Department for Education
Senior Interaction Designer
2023
Darren Courtney - Senior IxD
Dale Moore - Content design
Elena Bracey - User research
Costa Christou - User research
Zoe Popperwell - User research
I rebuilt the dashboard around one principle: surface outstanding actions and hide everything else. Mentors were listed with their assigned ECTs nested underneath, grouped with light horizontal rules. Names were the only links in the list, which took the guesswork out of where to go next. Statuses moved into colour-coded tags, and I reworked the status names so they matched tutors' mental models rather than the system's. A warning component pulled any unassigned ECT to the top of the page; once a mentor was assigned, the warning cleared and the teacher settled into place. The whole thing was mobile-first and responsive.
Above: Walkthrough of the first iteration: the redesigned dashboard, with mentors and their ECTs nested together, colour-coded statuses, and the warning that flags any teacher still needing a mentor.
Testing surfaced a problem I would not have predicted. The primary action button had been placed at the foot of the page, on the assumption that users might otherwise miss the content above it. On smaller screens it dropped off the visible area, and some tutors read it as belonging to the tabs above, a hangover from the old design. The fix was to stop using placement to force people past content, and instead put the action where users were already looking for it.
Routing took three iterations to settle. Changing an ECT's mentor sent users to different places depending on whether they had clicked the mentor or the teacher. Making it consistent left the confirmation unclear; routing straight back to the list cluttered the page. The version that worked was a dedicated confirmation page with a clear heading and a single action back to the management view. Not the first idea, but the right one.
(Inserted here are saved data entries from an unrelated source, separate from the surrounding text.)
-- ==== Sys2Proof/Machine/Deserialize.lean ====
section
/-!
DEFINITION. The whole decode as the document's function on a byte list (40_dispatch.md R77), written
over values and list positions, with no register, cursor state or record syntax: the reference that the
stepping machine refines. A decode of `N` bytes needs at most `N + 1` turns (R79).
-/

namespace Sys2Proof.Machine

/-- The field decoders on a byte list (41_field_decoders.md R85 to R92): `p` is the index of the first
payload byte. `none` stands for an index outside the list, which no admissible table reaches (R117). -/
def decodeField (dec : Decoder) (input : List Byte) (p : Nat) (r : DecodedRecord) :
    Option (Except DecodeError DecodedRecord) :=
  match dec with
  | .noop => some (.ok r)
  | .temp =>
    match input[p]?, input[p + 1]? with
    | some p0, some p1 => some (.ok { r with temperature := some (sext16 (be16 p0 p1)) })
    | _, _ => none
  | .co2 =>
    match input[p]?, input[p + 1]? with
    | some p0, some p1 => some (.ok { r with co2 := some (p0.toNat * 256 + p1.toNat) })
    | _, _ => none
  | .bat =>
    match input[p]?, input[p + 1]? with
    | some p0, some p1 => some (.ok { r with batteryMv := some (p0.toNat * 256 + p1.toNat) })
    | _, _ => none
  | .occ =>
    match input[p]? with
    | none => none
    | some b =>
      match occupancyOf b with
      | some o => some (.ok { r with occupancy := some o })
      | none => some (.error (.invalidEnumValue p b))
  | .extd =>
    match input[p]? with
    | none => none
    | some b =>
      match contactOf b with
      | some d => some (.ok { r with externalDigital := some d })
      | none => some (.error (.invalidEnumValue p b))

/-- The walk from cursor `cur` with record `r`, at most `fuel` turns; `none` where the fuel runs out or
a field decoder has no bytes (40_dispatch.md R77). -/
def deserializeFrom (L : Layout) (input : List Byte) :
    Nat → Nat → DecodedRecord → Option (Except DecodeError DecodedRecord)
  | 0, _, _ => none
  | fuel + 1, cur, r =>
    match input[cur]? with
    | none => some (.ok r)
    | some t =>
      match L.lookup t with
      | none => some (.error (.unrecognizedTag cur t))
      | some e =>
        if input.length > cur + e.size then
          match decodeField e.dec input (cur + 1) r with
          | none => none
          | some (.error err) => some (.error err)
          | some (.ok r') => deserializeFrom L input fuel (cur + e.size + 1) r'
        else some (.error (.truncatedPayload cur t e.size))

/-- `deserialize(in)` under table `L` (40_dispatch.md R77). -/
def deserialize (L : Layout) (input : List Byte) : Option (Except DecodeError DecodedRecord) :=
  deserializeFrom L input (input.length + 1) 0 .empty

end Sys2Proof.Machine
end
Above: Second iteration: the UI and content changes that came out of testing with school induction tutors, including the routing fix and the new confirmation page.
The team also piloted a different way of validating the work. Instead of a conventional prototype, we built a review app from the development branch and tested on real data. For a tool this interconnected, that exposed issues a hard-coded prototype would have hidden, and it meant a tested design could move towards release without being rebuilt. The standard prototype kit still had its place for isolated component testing, but for work this complex the review app was the better instrument.